Jarang sekali saya ngopi di rumah. Di satu sisi memang karena tidak nyetok kopi, di sisi lain istri tidak begitu pandai membuat kopi.
Tempat ngopi saya tidak menetap, tidak fanatik pada tempat tertentu. Mulai dari cafe mentereng seperti starbuck dan excelso, hingga warung kopi di emperan jalan, seperti warung kopi mbak Sri Pongangan dan warung kopi Jl. Usman Sadar.
Karena saking sukanya minum kopi yang manis (bercampur susu, caramel macchiato, vanilla, hazelnut dan lainnya), saya sempat mendapat sindiran dari kakak saya yang perawat ketika mengomentari gambar kopi yang saya buat status di WA: “Saiki lebih sering ngopi ya? Imbangi dengan olahraga. Karena tak lihat kopine kopi manis”.

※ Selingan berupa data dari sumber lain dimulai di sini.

/-- Mask register: lanes 0, 1 and 31. -/
def masked : State := small.setG 5 21 0x80000003

theorem witness_CohortSync : Issues masked 0 ∧ ∀ x ∈ members masked,
    ((masked.g 5 21).toNat % 2^32).testBit (x / 16 % 32) = true ∧
      ((Tab.get {} (masked.crew 3).syncs (masked.thread x).cohort : SyncRec).parked = []) := by decide +kernel

theorem witness_ConvoyHousekeeping : Issues small 0 ∧ (small.island 0).debt = 0 ∧ (small.island 0).claims = [] ∧
    (let s := convoyOf (fun c => { c with tolls := 48, free := 40 }) small; Issues s 0 ∧ grant s s.cur 48 ≤ Claims.held s s.cur) ∧
    (let s := convoyOf (fun c => { c with tolls := 48, free := 40 }) small; grant s s.cur 47 ≤ Claims.held s s.cur ∧ (s.convoy s.cur).tolls ≠ grant s s.cur 47) ∧
    Claims.held small small.cur < grant small small.cur 4096 := by decide +kernel

/-- Barrier 63 armed for three arrivals with 5 bytes to come; a released BARW; a completed barrier. -/
def barred : State := crewOf (fun c => { c with bars := [(63, { armed := true, expect := 3, tx := 5 })] }) small
def barreled (h : Hold) : State := convoyOf (fun c => { c with hold := h }) barred

theorem witness_Barriers : (Issues small 0 ∧ BarrierOf small 5 63 ∧ (bar small 5 63).ovf = false ∧ (small.g 5 16).toNat = 5 ∧
      Int32 (small.g 5 17).toInt ∧ (bar small 5 63).armed = false) ∧
    (Issues barred 0 ∧ BarrierOf barred 5 63 ∧ (bar barred 5 63).armed = true ∧ (bar barred 5 63).ovf = false ∧ Int32 (barred.g 5 17).toInt ∧
      Int32 ((bar barred 5 63).tx + (barred.g 5 17).toInt)) ∧
    (∀ s ∈ [barred, barreled (.on (.bara 63))], (s.cur = 5 ∧ Issues s 0 ∨ (s.convoy 5).hold = .on (.bara 63)) ∧ BarrierOf s 5 63 ∧
      Quiet s 5 true true false false ∧ (crewAt s 5).foot ≠ .cluster ∧ (bar s 5 63).ovf = false ∧ (bar s 5 63).armed = true ∧
      (bar s 5 63).arrived + (s.convoy 5).members.length ≤ (bar s 5 63).expect) ∧
    (∀ s ∈ [barred, barreled (.on (.barw 63 16))], (s.cur = 5 ∧ Issues s 0 ∨ (s.convoy 5).hold = .on (.barw 63 16)) ∧ BarrierOf s 5 63 ∧
      Quiet s 5 true true false false ∧ (bar s 5 63).phase ≠ (s.g 5 16).getLsbD 0) ∧
    ((barreled (.barwDone (.barw 63 16))).convoy 5).hold = .barwDone (.barw 63 16) := by decide +kernel

theorem witness_Milestones : (Issues small 0 ∧ Quiet small 5 true true false false ∧ Drained small 5) ∧
    ((runOf (fun r => { r with passes := [(3, 9)] }) small).run 4).passes = [(3, 9)] ∧
    ∀ s ∈ [runOf (fun r => { r with miles := [(3, 5)] }) small, runOf (fun r => { r with miles := [(3, 5)] }) (held (.on (.mlwait 16 3)))],
      (s.cur = 5 ∧ Issues s 0 ∨ (s.convoy 5).hold = .on (.mlwait 16 3)) ∧ Quiet s 5 true true false false ∧
      (s.g 5 16).toNat ≤ (Tab.get 0 (s.run (crewAt s 5).run).miles 3).toNat := by decide +kernel

theorem witness_WaitAndFences_member : (∀ s ∈ [small, held (.on (.wait 0 0 0 0))], (s.cur = 5 ∧ Issues s 0 ∨ (s.convoy 5).hold = .on (.wait 0 0 0 0)) ∧
      ∀ x ∈ (s.convoy 5).keys, (s.thread x).ocl ≤ 0 ∧ (s.thread x).ocs ≤ 0 ∧ (s.thread x).occ ≤ 0 ∧ (s.thread x).oct ≤ 0) ∧
    (∀ s ∈ [small, held (.on (.fence 2 15 2))], (s.cur = 5 ∧ Issues s 0 ∨ (s.convoy 5).hold = .on (.fence 2 15 2)) ∧
      Quiet s 5 ((15).testBit 0) ((15).testBit 1) ((15).testBit 2) ((15).testBit 3) ∧ Drained s 5) := by decide +kernel

theorem witness_WaitAndFences_paths : (∀ s ∈ [small, held (.on (.tfence 2))], (s.cur = 5 ∧ Issues s 0 ∨ (s.convoy 5).hold = .on (.tfence 2)) ∧
      Quiet s 5 false true false false ∧ inFlight s 2 0 2 (began s 5) = false) ∧
    (∀ s ∈ [small, held (.on (.ifence 2))], (s.cur = 5 ∧ Issues s 0 ∨ (s.convoy 5).hold = .on (.ifence 2)) ∧
      Quiet s 5 false true false false) := by decide +kernel

theorem witness_Signpost : Issues small 0 ∧ 16 ≤ 63 ∧ ((held (.on (.take 63))).convoy 5).hold = .on (.take 63) ∧
    (let s := runOf (fun r => { r with serp := true, band := 2, next := 5 }) (held (.on (.take 63)))
     (s.convoy 5).hold = .on (.take 63) ∧ (s.run 4).serp = true ∧ 1 ≤ (s.run 4).band ∧ (s.run 4).next < (s.run 4).spx * (s.run 4).spy) ∧
    (let s := runOf (fun r => { r with next := 6 }) (held (.on (.take 63)))
     (s.convoy 5).hold = .on (.take 63) ∧ (s.run 4).serp = false ∧ (s.run 4).spx * (s.run 4).spy ≤ (s.run 4).next) := by decide +kernel

/-- Handoff queue 1 with 63 entries, and with one entry and its head at the last place. -/
def nearlyFull (s : State) : State := crewOf (fun c => { c with hq := [(1, { head := 40, count := 63, waitPut := [5] })] }) s
def oneEntry (s : State) : State := crewOf (fun c => { c with hq := [(1, { head := 63, count := 1 })] }) s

Saya langsung terbayang dengan penyakit diabetes yang sangat mengerikan itu. Teman saya, harus rela diamputasi kakinya karena penyakit diabetes.
Sejak masih menjadi tradisi timur tengah, kopi memang disajikan dengan jahe dan rempah-rempah di gelas yang kecil. Tapi sejak minum kopi menjadi tradisi di Eropa, ia memiliki varian rasa yang lebih beragam, dengan gelas yang lebih besar, perusahaan yang memproduksi itu sekarang kita kenal dengan Starbucks.
Racikan kopi yang semakin beragam itu, tetap tidak akan mampu menghilangkan rasa pahitnya. Itulah filosofi kopi, “sesempurna-sempurna racikan kopi, pasti tetap ada rasa pahitnya”, begitu juga dengan hidup kita, sebahagia-bahagia hidup, pasti ada pahit-asamnya.
Sembari menikmati lembar demi lembar pengetehuan dalam buku. Ku seruput kopiku sambil bersenandung membacakan kutipan bait syair Sudjiwo Tedjo: “Kekasih, engkau kopi puncak malamku, pahit dan kelam tanpa kusedu”.